Die Explosion habe erhebliche Schäden an der Bergwerksinfrastruktur und an umliegenden Gebäuden verursacht. Rettungskräfte seien weiterhin im Einsatz, um vermisste Arbeiter zu finden und die Trümmer zu beseitigen.
Behörden sprechen von gezieltem Angriff auf kritische Infrastruktur
Die ukrainische Regierung verurteilte den Angriff als weiteren gezielten Schlag auf die zivile Infrastruktur des Landes. Präsident Wolodymyr Selenskyj bezeichnete den Beschuss als „einen Akt des Terrors gegen unbewaffnete Arbeiter, die lediglich ihrer täglichen Arbeit nachgingen“.
Russland äußerte sich zunächst nicht zu den Vorwürfen. Moskau bestreitet regelmäßig, zivile Ziele anzugreifen, und behauptet, seine Angriffe richteten sich ausschließlich gegen militärische Ziele und Versorgungseinrichtungen.

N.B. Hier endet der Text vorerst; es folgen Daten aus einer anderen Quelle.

/-! ### updateStation -/

@[simp] theorem State.updateStation_pending (i : StationId) (f : Station → Station) : (s.updateStation i f).pending = s.pending := rfl
@[simp] theorem State.updateStation_command (i : StationId) (f : Station → Station) : (s.updateStation i f).command = s.command := rfl
@[simp] theorem State.updateStation_result (i : StationId) (f : Station → Station) : (s.updateStation i f).result = s.result := rfl
@[simp] theorem State.updateStation_parameter (i : StationId) (f : Station → Station) : (s.updateStation i f).parameter = s.parameter := rfl
@[simp] theorem State.updateStation_submitTag (i : StationId) (f : Station → Station) : (s.updateStation i f).submitTag = s.submitTag := rfl
@[simp] theorem State.updateStation_staging (i : StationId) (f : Station → Station) : (s.updateStation i f).staging = s.staging := rfl
@[simp] theorem State.updateStation_completion (i : StationId) (f : Station → Station) : (s.updateStation i f).completion = s.completion := rfl
@[simp] theorem State.updateStation_dataPosition (i : StationId) (f : Station → Station) : (s.updateStation i f).dataPosition = s.dataPosition := rfl
@[simp] theorem State.updateStation_attentionRecord (i : StationId) (f : Station → Station) : (s.updateStation i f).attentionRecord = s.attentionRecord := rfl
@[simp] theorem State.updateStation_faultRegisters (i : StationId) (f : Station → Station) : (s.updateStation i f).faultRegisters = s.faultRegisters := rfl
@[simp] theorem State.updateStation_settings (i : StationId) (f : Station → Station) : (s.updateStation i f).settings = s.settings := rfl
@[simp] theorem State.updateStation_stationSelect (i : StationId) (f : Station → Station) : (s.updateStation i f).stationSelect = s.stationSelect := rfl
@[simp] theorem State.updateStation_latched (i : StationId) (f : Station → Station) : (s.updateStation i f).latched = s.latched := rfl
@[simp] theorem State.updateStation_enables (i : StationId) (f : Station → Station) : (s.updateStation i f).enables = s.enables := rfl
@[simp] theorem State.updateStation_access (i : StationId) (f : Station → Station) : (s.updateStation i f).access = s.access := rfl
@[simp] theorem State.updateStation_portWaiting (i : StationId) (f : Station → Station) : (s.updateStation i f).portWaiting = s.portWaiting := rfl
@[simp] theorem State.updateStation_dataOut (i : StationId) (f : Station → Station) : (s.updateStation i f).dataOut = s.dataOut := rfl
@[simp] theorem State.updateStation_windowStatus (i : StationId) (f : Station → Station) : (s.updateStation i f).windowStatus = s.windowStatus := rfl
@[simp] theorem State.updateStation_requests (i : StationId) (f : Station → Station) : (s.updateStation i f).requests = s.requests := rfl
@[simp] theorem State.updateStation_completionList (i : StationId) (f : Station → Station) : (s.updateStation i f).completionList = s.completionList := rfl
@[simp] theorem State.updateStation_posted (i : StationId) (f : Station → Station) : (s.updateStation i f).posted = s.posted := rfl
@[simp] theorem State.updateStation_broadcastQueue (i : StationId) (f : Station → Station) : (s.updateStation i f).broadcastQueue = s.broadcastQueue := rfl
@[simp] theorem State.updateStation_nextOrder (i : StationId) (f : Station → Station) : (s.updateStation i f).nextOrder = s.nextOrder := rfl
@[simp] theorem State.updateStation_stations (i : StationId) (f : Station → Station) : (s.updateStation i f).stations = s.stations.set i (f s.stations[i]) := rfl
@[simp] theorem State.updateStation_link (i : StationId) (f : Station → Station) : (s.updateStation i f).link = s.link := rfl
@[simp] theorem State.updateStation_pass (i : StationId) (f : Station → Station) : (s.updateStation i f).pass = s.pass := rfl
@[simp] theorem State.updateStation_highPosition (i : StationId) (f : Station → Station) : (s.updateStation i f).highPosition = s.highPosition := rfl
@[simp] theorem State.updateStation_lowPosition (i : StationId) (f : Station → Station) : (s.updateStation i f).lowPosition = s.lowPosition := rfl
@[simp] theorem State.updateStation_starvation (i : StationId) (f : Station → Station) : (s.updateStation i f).starvation = s.starvation := rfl
@[simp] theorem State.updateStation_exchange (i : StationId) (f : Station → Station) : (s.updateStation i f).exchange = s.exchange := rfl
@[simp] theorem State.updateStation_attention (i : StationId) (f : Station → Station) : (s.updateStation i f).attention = s.attention := rfl
@[simp] theorem State.updateStation_faults (i : StationId) (f : Station → Station) : (s.updateStation i f).faults = s.faults := rfl
@[simp] theorem State.updateStation_dropped (i : StationId) (f : Station → Station) : (s.updateStation i f).dropped = s.dropped := rfl
@[simp] theorem State.updateStation_holdInput (i : StationId) (f : Station → Station) : (s.updateStation i f).holdInput = s.holdInput := rfl
@[simp] theorem State.updateStation_resetInput (i : StationId) (f : Station → Station) : (s.updateStation i f).resetInput = s.resetInput := rfl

Internationale Reaktionen und laufende Ermittlungen
Internationale Beobachter, darunter Vertreter der Vereinten Nationen, kündigten an, den Vorfall zu untersuchen. Die Europäische Union sprach den Angehörigen der Opfer ihr Beileid aus und betonte, dass Angriffe auf Arbeiter in zivilen Einrichtungen einen Verstoß gegen das humanitäre Völkerrecht darstellen könnten.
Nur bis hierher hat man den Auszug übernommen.